However, such a cooling operation is insufficient in some cases. Especially, the low temperature water producing operation is carried out in a state where outside air temperature is high, and the water refrigerant heat exchanger 6 becomes a condenser. Hence, the air refrigerant heat exchanger 8 is brought into a high temperature state, and even if the air refrigerant heat exchanger 8 is cooled by the air blower 11, the radiating fin 16b cannot be cooled sufficiently in some cases.

[0081] Especially, since the control substrate 16 is covered with the power source box 21, heat generated in the control substrate 16 does not escape, and there is a tendency that the power source box 21 is brought into high temperature.

[0082] Generally, endurance of a capacitor used in an inverter depends on temperature, and temperature induces an effect on its lifetimes. Generally, Arrhenius rule is established between temperature and lifetime. If temperature rises by 10°C, evaporation speed of electrolytic solution used in the capacitor becomes two times and the lifetime becomes 1/2 and thus, this is also called "10°C two times rule".

[0083] A general electrolytic capacitor is specified in "105°C - 2,000 hours" in many cases. However, in the case of 2,000 hours, if operation is carried out for ten hours a day and this is continued for 150 days, the lifetime of the capacitor becomes one year and four months, and this is shorter than two years.

[0084] On the other hand, in atmosphere of 85°C which is lower than the former case by 20°C , lifetime of the electrolytic capacitor becomes 8,000 hours which is four times of the former case. Further, if the temperature can be 75°C which is lower by 10°C, the lifetime of the electrolytic capacitor becomes 16,000 hours.

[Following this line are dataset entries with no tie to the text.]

-- ==== Sys2Proof/Machine/Power.lean ====
section
/-! DEFINITION. Power states: commands, votes, aborts, the register save, wakes and the release of units
(spec/20_power_states.md R477 to R488). -/
namespace Sys2Proof.Machine

open Sys2Proof

/-! ## Small changes of the power record -/

/-- Change the power record. -/
def State.mapPower (s : State) (g : PowerSt → PowerSt) : State := { s with power := g s.power }

/-- Write a pin. -/
def State.mapPins (s : State) (g : Pins → Pins) : State := s.mapPower fun p => { p with pins := g p.pins }

/-- The current power state (R477). -/
def State.pwr (s : State) : Nat := s.fld F.PWR_STATUS_STATE 0

/-- Is an entry or exit running: PWR_BUSY? -/
def State.pwrBusy (s : State) : Bool := s.flag F.PWR_STATUS_PWR_BUSY 0

/-- PHASE of PWR_STATUS. -/
def State.pwrPhase (s : State) : Nat := s.fld F.PWR_STATUS_PHASE 0

/-- No change of power state runs. -/
def State.pwrEnd (s : State) : State :=
  ((s.setFlag F.PWR_STATUS_PWR_BUSY 0 false).setFld F.PWR_STATUS_PHASE 0 0).mapPower fun p =>
    { p with change := none, matched := false }

/-! ## Votes (R480) -/

/-- A refusal: source code and reason. -/
structure Vote where
  source : Nat
  reason : Nat
  deriving DecidableEq, Repr

/-- A source code of R442. -/
def srcCode (die block inst : Nat) : Nat := die * 2 ^ 16 + block * 2 ^ 10 + inst

/-- Is any landing slot OPEN or SEALING? -/
def State.unsealed (s : State) : Bool :=
  s.landings.any fun x => x.shards.any fun y => y.state == .openS || y.state == .sealing

/-- Is a load or unload in progress? -/
def State.loading (s : State) : Bool :=
  s.host.phase == .unloading
    || (s.host.phase == .taken && (leAt s.host.cmd 0 2 == 1 || leAt s.host.cmd 0 2 == 2))
    || s.jobs.any fun j => !j.admitted || j.unloading.isSome

/-- Ports whose accepted gate list is in force (R480, reason 9). -/
def State.gatedPorts (s : State) : List Nat :=
  (s.ports.map (·.num)).filter fun p =>
    s.flag F.GATE_CONTROL_GATE_EN p && (s.gate (dieOf p) (localOf p)).active.isSome

/-- The refusals of an entry to a state (R480). -/
def State.votes (s : State) (t : Nat) : List Vote :=
  let deep := t == 2 || t == 3
  let one (c : Bool) (src reason : Nat) : List Vote := if c then [⟨src, reason⟩] else []
  let live := (s.ports.map (·.num)).filter fun p => s.pcsLock p && !s.quarantineBit p
  (if deep && !s.jobs.isEmpty then live.map fun p => ⟨srcCode dieLC blkPort p, 1⟩ else [])
    ++ (if deep then s.ctxs.map fun x => ⟨srcCode (x.2.mill / 32) blkMill x.2.mill, 2⟩ else [])
    ++ one (deep && s.unsealed) (srcCode dieCD 0x08 0) 3
    ++ one (t == 3 && (!s.jobs.isEmpty || s.loading)) (srcCode dieCD blkPlan 0) 4
    ++ one (t == 3 && s.landings.any fun x => !x.shards.isEmpty) (srcCode dieCD 0x08 0) 5
    ++ one (deep && s.epoch.phase != .idle) (srcCode 0 0x17 0) 6
    ++ one (deep && (s.flag F.SAVE_STATUS_SAVE_BUSY 0 || s.flag F.SAVE_STATUS_RESTORE_BUSY 0)) (srcCode dieCD 0x08 0) 7
    ++ one (t == 3 && s.signBusy) (srcCode dieCD 0x05 0) 8
    ++ (if t == 1 then s.gatedPorts.map fun p => ⟨srcCode dieLC blkPort p, 9⟩ else [])

/-- Does one refusal come before another: the lower source code, then the lower reason? -/
def Vote.before (a b : Vote) : Bool :=
  decide (a.source < b.source) || (a.source == b.source && decide (a.reason < b.reason))

/-- The refusal that is recorded (R480). -/
def firstVote : List Vote → Option Vote
  | [] => none
  | v :: t => match firstVote t with
    | none => some v
    | some w => some (if w.before v then w else v)

/-- The layout of PWR_LAST_REFUSER and PWR_LAST_ABORTER. -/
def Vote.word (v : Vote) (t : Nat) : Nat := pack [(4, v.reason), (2, t), (7, 0), (19, v.source)]

/-! ## Entries (R478, R479, R481) -/

/-- Is a TARGET allowed from the current state (R478)? -/
def targetOk (cur t : Nat) : Bool :=
  match cur with
  | 0 => t == 1 || t == 2 || t == 3
  | 1 => t == 0 || t == 2 || t == 3
  | 2 => t == 0 || t == 3
  | _ => false

/-- The stacks of group h (R488). -/
def stackGroup (h : Nat) : List Nat := [h, h + 5, h + 10, h + 15]

/-- The units in the order of R487 and R488. -/
def unitOrder : List PowerUnit :=
  (List.range 4).map PowerUnit.die ++ (List.range 5).map PowerUnit.stackGroup ++ (List.range 8).map PowerUnit.laneGroup

/-- A wake begins: STATE reads RUN from here on (R486). -/
def State.wakeBegin (s : State) (c : PwrChange) : State :=
  (((s.setFld F.PWR_STATUS_STATE 0 0).setFlag F.PWR_STATUS_PWR_BUSY 0 true).setFld F.PWR_STATUS_PHASE 0 0).mapPower
    fun p => { p with change := some c, matched := false }

/-- The wake from DOZE begins (R486, R487). -/
def State.wakeDoze (s : State) : State := (s.wakeBegin .leaveDoze).mapPower fun p => { p with release := unitOrder }

/-- The wake from KEEP begins: the keep raises CORE_PWR_EN, once PWRGD has fallen (R487, R571). -/
def State.wakeKeep (s : State) : State :=
  (s.wakeBegin .leaveKeep).mapPins fun p => { p with corePwrEn := !p.pwrgd }

/-- QUIESCE of an entry that has passed its vote (R479). -/
def State.quiesce (s : State) (t : Nat) : State :=
  let s := ((s.setFlag F.PWR_STATUS_PWR_BUSY 0 true).setFld F.PWR_STATUS_PHASE 0 1).mapPower fun p =>
    { p with change := some (.enter t), matched := false }
  if t = 1 then s else s.ports.foldl State.deepen s

/-- A refused command (R480). -/
def State.refusePower (s : State) (t : Nat) (v : Vote) : State :=
  ((s.bump F.PWR_EVENTS_REFUSALS 0).setReg .PWR_LAST_REFUSER 0 (v.word t)).raiseFrom Config.powerSource 0x50 0 0

/-- A command that came over DCL (R478). -/
def State.powerCommand (s : State) (t : Nat) : State :=
  if s.pwrBusy then s.setFlag F.PWR_STATUS_CMD_IGNORED 0 true
  else if !targetOk s.pwr t then s.reservedWrite (regAddr .PWR_COMMAND 0) t
  else if t = 0 then (if s.pwr = 2 then s.wakeDoze else (s.setFld F.PWR_STATUS_STATE 0 0).wakeAll)
  else
    match firstVote (s.votes t) with
    | some v => s.refusePower t v
    | none => s.quiesce t

/-- CMD_RUN (R478). -/
def execCmdRun (s : State) : Host.Outcome State Fault Refusal := .next (s.powerCommand 0)

/-- CMD_LANE_QUIET (R478). -/
def execCmdLaneQuiet (s : State) : Host.Outcome State Fault Refusal := .next (s.powerCommand 1)

/-- CMD_DOZE (R478). -/
def execCmdDoze (s : State) : Host.Outcome State Fault Refusal := .next (s.powerCommand 2)

/-- CMD_KEEP (R478). -/
def execCmdKeep (s : State) : Host.Outcome State Fault Refusal := .next (s.powerCommand 3)

/-- TARGET of the entry that is in QUIESCE. -/
def State.quiescing (s : State) : Option Nat :=
  match s.power.change with
  | some (.enter t) => if s.pwrPhase = 1 then some t else none
  | _ => none

/-- What QUIESCE has done is undone: quiet transmitters wake, ports leave DEEP. -/
def State.unquiesce (s : State) (t : Nat) : State :=
  if t = 1 then s.wakeAll
  else if s.pwr = 2 then s
  else s.ports.foldl (fun s c => if s.link c.num = 7 then s.undeepen c else s) s

/-- Abort the entry that is in QUIESCE (R481). -/
def State.abortEntry (s : State) (v : Vote) : State :=
  match s.quiescing with
  | none => s
  | some t =>
    ((((s.unquiesce t).pwrEnd).bump F.PWR_EVENTS_ABORTS 0).setReg .PWR_LAST_ABORTER 0 (v.word t)).raiseFrom
      Config.powerSource 0x51 0 0

/-- A condition of R480 that has come to hold aborts the entry. -/
def State.abortIfVote (s : State) : State :=
  match s.quiescing with
  | none => s
  | some t => match firstVote (s.votes t) with
    | none => s
    | some v => s.abortEntry v

/-- QUIESCE_DONE (R479): every unit is idle; SAVE begins, or POWER where there is none. A condition of R480 that holds
aborts the entry instead. -/
def execQuiesceDone (s : State) : Host.Outcome State Fault Refusal :=
  let s := s.abortIfVote
  match s.quiescing with
  | none => .next s
  | some t => .next (s.setFld F.PWR_STATUS_PHASE 0 (if t = 1 then 3 else 2))

/-- The SMBus port as aborter (R481). -/
def smbusVote : Vote := ⟨srcCode dieCD 0x0B 0, 0⟩

/-- QUIESCE_ABORT (R481). -/
def execQuiesceAbort (why : AbortCause) (s : State) : Host.Outcome State Fault Refusal :=
  match why with
  | .condition => .next s.abortIfVote
  | .smbus => .next (s.abortEntry smbusVote)
  | .fatal src => .next (s.abortEntry ⟨src.toNat, 0⟩)

/-! ## The register save (R484, R485) -/

/-- Registers of the port blocks of the port map. -/
def State.savedPorts (s : State) : List (RegName × Nat) :=
  (s.ports.map fun c => [(RegName.LINK_ASYM, c.lane0), (.PORT_CRUISE, c.lane0), (.PORT_LINK_CONTROL, c.lane0)]).flatten

/-- Registers of the control die. -/
def savedControl : List (RegName × Nat) :=
  [(.CLOCK_GATE_CD, 0), (.LEDGER_CONTROL, 0), (.TIME_CONTROL, 0)] ++ (List.range 256).map (fun k => (.REACTION, k))
    ++ [(.FORCE_SOURCE, 0), (.FORCE, 0), (.FENCE_REQUEST_JOB, 0)]

/-- Registers of the fabric dies and the stacks. -/
def State.savedFabric (s : State) : List (RegName × Nat) :=
  ((List.range 4).map fun d => [(RegName.THERMAL_CONTROL, d), (.ROUTE_CONTROL, d), (.SAMPLE_CONTROL, d),
      (.SAMPLE_PORTS_LOW, d), (.SAMPLE_PORTS_HIGH, d)]).flatten
    ++ (s.ports.map fun c => [(RegName.GATE_CONTROL, c.num), (.GATE_SWITCH_LOW, c.num), (.GATE_SWITCH_HIGH, c.num)]).flatten
    ++ s.enabledMills.map (fun m => (.POOL_RETRY_HINT, m)) ++ (List.range 20).map (fun k => (.SCRUB_CONTROL, k))

/-- Words of the gate lists. -/
def State.savedLists (s : State) : List (Nat × Word) :=
  s.arrays.filter fun e => (List.range 4).any fun d =>
    decide (dieBase d + 0x00040000 ≤ e.1) && decide (e.1 < dieBase d + 0x00080000)

/-- The entries of a save (R484): management address and the RW fields. -/
def State.saveEntries (s : State) (t : Nat) : List (Nat × Nat) :=
  let names := s.savedPorts ++ (if t = 3 then savedControl ++ s.savedFabric else [])
  names.map (fun x => (regAddr x.1 x.2, s.reg x.1 x.2 &&& (regRow x.1).mask .rw))
    ++ (if t = 3 then s.savedLists.map fun e => (e.1, e.2.toNat) else [])

/-- The save area (R485). -/
def saveBytes (t : Nat) (es : List (Nat × Nat)) : List Byte :=
  let body := (es.map fun e => leBytes 4 e.1 ++ leBytes 4 e.2).flatten
  ascii "SHPS" ++ leBytes 1 t ++ zeros 3 ++ leBytes 4 es.length ++ zeros 4 ++ leBytes 8 (crc64 body).toNat ++ zeros 40
    ++ body

/-- The entries of the save area; none where its CRC-64 fails (R485). -/
def PowerSt.saved (p : PowerSt) : Option (List (Nat × Nat)) :=
  let n := leAt p.saveArea 8 4
  let body := sliceB p.saveArea 64 (8 * n)
  if leAt p.saveArea 16 8 = (crc64 body).toNat then
    some ((List.range n).map fun i => (leAt body (8 * i) 4, leAt body (8 * i + 4) 4))
  else none

/-- Write one saved word back. -/
def State.restoreReg (s : State) (e : Nat × Nat) : State :=
  match regAt e.1 with
  | none => s.setArr e.1 (BitVec.ofNat 32 e.2)
  | some (n, i) =>
    let m := (regRow n).mask .rw
    let w := s.reg n i
    s.setReg n i (w - (w &&& m) + (e.2 &&& m))

/-- Write back the saved words of an address range (R487). -/
def State.restoreRange (s : State) (lo hi : Nat) : State :=
  match s.power.saved with
  | none => s
  | some es => (es.filter fun e => decide (lo ≤ e.1) && decide (e.1 < hi)).foldl State.restoreReg s

/-- The restore engine's check on an exit (R485): a failure is recorded and reported. -/
def State.restoreCheck (s : State) : State :=
  if s.power.saved.isSome then s
  else (s.setFlag F.PWR_STATUS_RESTORE_FAIL 0 true).raiseFrom Config.powerSource 0x54 0 0

/-- POWER_SAVE_DONE (R479, R484). -/
def execPowerSaveDone (s : State) : Host.Outcome State Fault Refusal :=
  match s.power.change with
  | some (.enter t) =>
    if s.pwrPhase = 2 then
      .next ((s.mapPower fun p => { p with saveArea := saveBytes t (s.saveEntries t) }).setFld F.PWR_STATUS_PHASE 0 3)
    else .next s
  | _ => .next s

/-! ## Reaching a state (R477, R479) -/

/-- Stacks that are ready go into self-refresh (R436). -/
def State.stacksSleep (s : State) (ks : List Nat) : State :=
  ks.foldl (fun s k => if s.fld F.MEM_STATUS_STATE k = 3 then s.setFld F.MEM_STATUS_STATE k 4 else s) s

If the lifetime is 16,000 hours, even if the electrolytic capacitor is used for ten hours a day and the electrolytic capacitor is operated for 150 days in the course of the year, and the electrolytic capacitor can be operated without any problem more than 10 years.

[0085] This is one example, but other control parts have the same tendency. It is extremely important to lower the temperature of the control substrate 16 in terms of reliability and quality.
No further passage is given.